Monday, September 23, 2013

Reel Connections: Disney's "Cinderella" (1950) from the Hapsburg perspective

The other night, I saw Disney's classic Cinderella (1950) for the first time in many, many years. Probably, too many. I of course enjoyed it tremendously. How could you not? It features some of the best music that even appeared in a Disney film (in my opinion) by Mack David, Jerry Livingston and Al Hoffman. It has an incredible voice cast, topped by the lovely Ilene Woods. The story is, of course, to die for. And with its beautiful animation drawn by Marc Davis, Eric Larson, and Milt Kahl among others, Cinderella has a certain elegant grace that makes it a timeless film.
It was the animation that really struck me when I saw Cinderella. There was a certain element of sophistication that I simply loved. And because I loved it, I began doing some outside research in an attempt to find the inspiration for the design. And then it hit me- there was a profoundly Hapsburg influence!
Stick with me for a while and give me a chance to explain. I know it sounds absolutely ludicrous, but, as usual, I'll have the visual evidence to back me up. In case you're not up on your European History, the Hapsburgs were the imperial dynasty that ruled the Austrian Empire for centuries. I usually think of the Hapsburgs in their later years, before the utterly destructive World War I, in the later 19th century. I think of Franz Josef, of beautiful Vienna, and Strauss' timeless waltzes.
 A young Franz Josef I
Portrait ca. 1851 by Johan Ranzi
It was the thoughts of Emperor Franz Josef that really got me thinking. And when I began looking up some 19th century Austrian imperial portraiture I realized why. Prince Charming and the King are both based highly on this style.
Prince Charming appears highly influenced upon the younger portraits of Franz Josef and even some of his sons. Just look at the uniform, the hair, the bearing. I think that cream-colored tunic with gold trim and red and gold pants look a little suspect. Not to mention the fairly obvious imitation of the style of clothing. If Disney had included a red and white sash for the prince, the subtle allusion would become much more obvious, don't you think.

When you think of it from this angle, the King also shares these similarities. And from similarities, I mainly am alluding to Franz Josef's prominent mutton chops that he wore later in his life, as well as the uniform. While I doubt that the noble emperor had the temper of the king in Cinderella... who knows?

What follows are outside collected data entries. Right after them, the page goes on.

-- ==== Sys2Proof/Machine/Ops.lean ====
section
/-! DEFINITION. The operations the commands share: the CRC functions (spec/40_crc.md R90, R91), the frame (spec/00_scope.md
R10), the tables of the request kinds (spec/10_state.md R27), building a request (spec/41_encode.md R100), and the ways a
command ends (spec/00_scope.md R10, spec/42_decode.md R126). The block takes no exception (spec/60_exceptions.md R166):
`finish` and `fail` are the only ways an outcome is reported (R161). -/

namespace Sys2Proof.Machine

/-- One of the eight iterations of `crc_step`: test the low bit, shift right, XOR the polynomial if the bit was 1 (R90). -/
def crcBit (x : Half) : Half := if x[0] then (x >>> 1) ^^^ Config.crcPoly else x >>> 1

/-- `crc_step(acc, b)` (R90): XOR the byte into the low byte, then eight iterations. -/
def crcStep (acc : Half) (b : Byte) : Half := crcBit^[8] (acc ^^^ b.setWidth 16)

/-- `crc16(buf)` (R91): from the seed, one step per byte; no final XOR. -/
def crc16 (buf : List Byte) : Half := buf.foldl crcStep Config.crcSeed

/-- A CRC in wire order, low byte first (spec/20_memory.md R43). -/
def crcBytes (c : Half) : List Byte := [lo8 c, hi8 c]

/-- `frame(body)`: the body and its CRC (R10). -/
def frame (body : List Byte) : List Byte := body ++ crcBytes (crc16 body)

/-- The value of PEND_KIND (R27). -/
def Kind.code : Kind → BitVec 3
  | .rdCoil => 0
  | .rdU16 => 1
  | .rdF32 => 2
  | .wrCoil => 3
  | .wrU16 => 4
  | .wrF32 => 5

/-- The function code of a kind's request (R27, spec/30_encoding.md R79). -/
def Kind.functionCode : Kind → Byte
  | .rdCoil => 0x01
  | .rdU16 => 0x03
  | .rdF32 => 0x03
  | .wrCoil => 0x05
  | .wrU16 => 0x10
  | .wrF32 => 0x10

/-- `RLEN(kind)`, the expected length of the response (R27). -/
def Kind.rlen : Kind → Nat
  | .rdCoil => 6
  | .rdU16 => 7
  | .rdF32 => 9
  | .wrCoil => 8
  | .wrU16 => 8
  | .wrF32 => 8

/-- The length of a kind's request (spec/30_encoding.md R74). -/
def Kind.requestLength : Kind → Nat
  | .rdCoil => 8
  | .rdU16 => 8
  | .rdF32 => 8
  | .wrCoil => 8
  | .wrU16 => 11
  | .wrF32 => 13

/-- The value of STATUS (spec/60_exceptions.md R160). -/
def Status.code : Status → BitVec 4
  | .ok => 0x0
  | .shortRead => 0x1
  | .addressMismatch => 0x2
  | .checksumMismatch => 0x3
  | .functionMismatch => 0x4
  | .unexpectedByteCount => 0x5
  | .echoMismatch => 0x6
  | .noPendingRequest => 0x7
  | .illegalCommand => 0x8
  | .shortWrite => 0x9
  | .portOpenFailure => 0xA
  | .noResult => 0xF

/-- `ACC <- v`. -/
def setAcc (v : Half) (s : State) : State := { s with acc := v }

/-- TXB holding a frame: its bytes, and 0x00 at every index from its length on (R100; spec/92_eei_decisions.md D36). -/
def bufferOf (f : List Byte) : Vector Byte Config.maxTxFrame := Vector.ofFn fun i => f.getD i 0x00

/-- The request frame as the host reads it, `TXB[0..TXLEN-1]` (R24). -/
def txFrame (s : State) : List Byte := s.txb.toList.take s.txlen.toNat

/-- `encode(kind, body)` (R100): build the frame, latch it as the pending request, clear the result registers. -/
def encodeRequest (k : Kind) (body : List Byte) (s : State) : State :=
  { s with
    txb := bufferOf (frame body)
    txlen := BitVec.ofNat 4 (body.length + 2)
    pendValid := true
    pendKind := k
    status := .noResult
    result := 0x00000000
    resultValid := false
    crcWarn := false }

/-- `finish(code)`: STATUS <- code (R10, R161). -/
def finish (code : Status) (s : State) : State := { s with status := code }

/-- `fail(code)`: STATUS <- code, RESULT and RESULT_VALID cleared; CRC_WARN keeps its value (R126). -/
def fail (code : Status) (s : State) : State :=
  { s with status := code, result := 0x00000000, resultValid := false }

/-- The host issues command bytes: they stand at the end of the stream, in the host's order (spec/30_encoding.md R60). -/
def hostIssue (bytes : List Byte) (s : State) : State := { s with stream := s.stream ++ bytes }

/-- The host resets the block: every element of R190 at its reset value at once (spec/70_reset_and_hazards.md R191). The
stream is the host's and stays (log entry 4). -/
def hostReset (s : State) : State := { State.reset with stream := s.stream }

end Sys2Proof.Machine
end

As an aside, I also noticed this time a fleeting look at some animated Dresden Shepherd china figures. The Dresden Shepherds (and Shepherdesses) were a popular China design that appeared throughout Europe starting at the end of the 18th century and they have generally remained pretty popular because of their cute, elegant appeal. Dresden, as you may know, was an important and noted china manufacturer in Germany prior to its devastating destruction in World War II. The king uses the lovely figurines to show how he's going to set the prince and his soon-to-be bride together. His improbable (but actually successful) plan seems as fragile as the china figurines he's using as a demonstration.
Whether Mary Blair, a Disney pioneer who is often considered one of the driving forces in the iconic look and design of Cinderella, did this purposely will probably be forever unknown. Charles Perrault's fairy tale which served as the version of the story that Disney adapted, took place in 17th century France, while Disney's Cinderella is almost certainly 19th century Continental European. I like to think that the animators, seeking to encapsulate an elegant world of fleeting beauty, looked to the bygone Austrian Empire and the graceful sophistication that its monarchs embodied, as their inspiration. As you know, when it comes to art and film, I rarely believe in coincidences and I strongly support the idea that art and film are so interconnected it is hard to believe. Regardless of the inspiration behind the characters, the end result is undoubtedly fantastic and as timeless as ever.


  1. I love you! Just got caught up on all those summer blogs. I'm definitely going to be assigning some reading for the new APAH group. Get ready for a new bunch of followers!

    1. I'm thinking of doing a couple Disney-themed pieces because they go over very well. Were able to check out my Snow White post? I have to honest, you were the one who inspired me for that one!

  2. Interesting article. But I dont think the film's style is influenced by the Hapsburgs in particular. Prince Charming's outfit was standard among men of european high society of the time. The King's mutton chops were also very common among older men at the time. And as you say yourself, Dresden Shepherd china figures were popular throughout Europe.

  3. Indeed, the Dresden china doll part of the post was just a matter of personal interest. And, I'll grant you that the mutton chops are probably just coincidence. But, surely you find the similarities between the Hapsburgs and Prince Charming fascinating. Somehow, I find it unlikely that the prince would simply, by coincidence, be dressed in the same style and color scheme as the Hapsburgs. From that observation, I base the validity on my elder Franz Josef association with the king.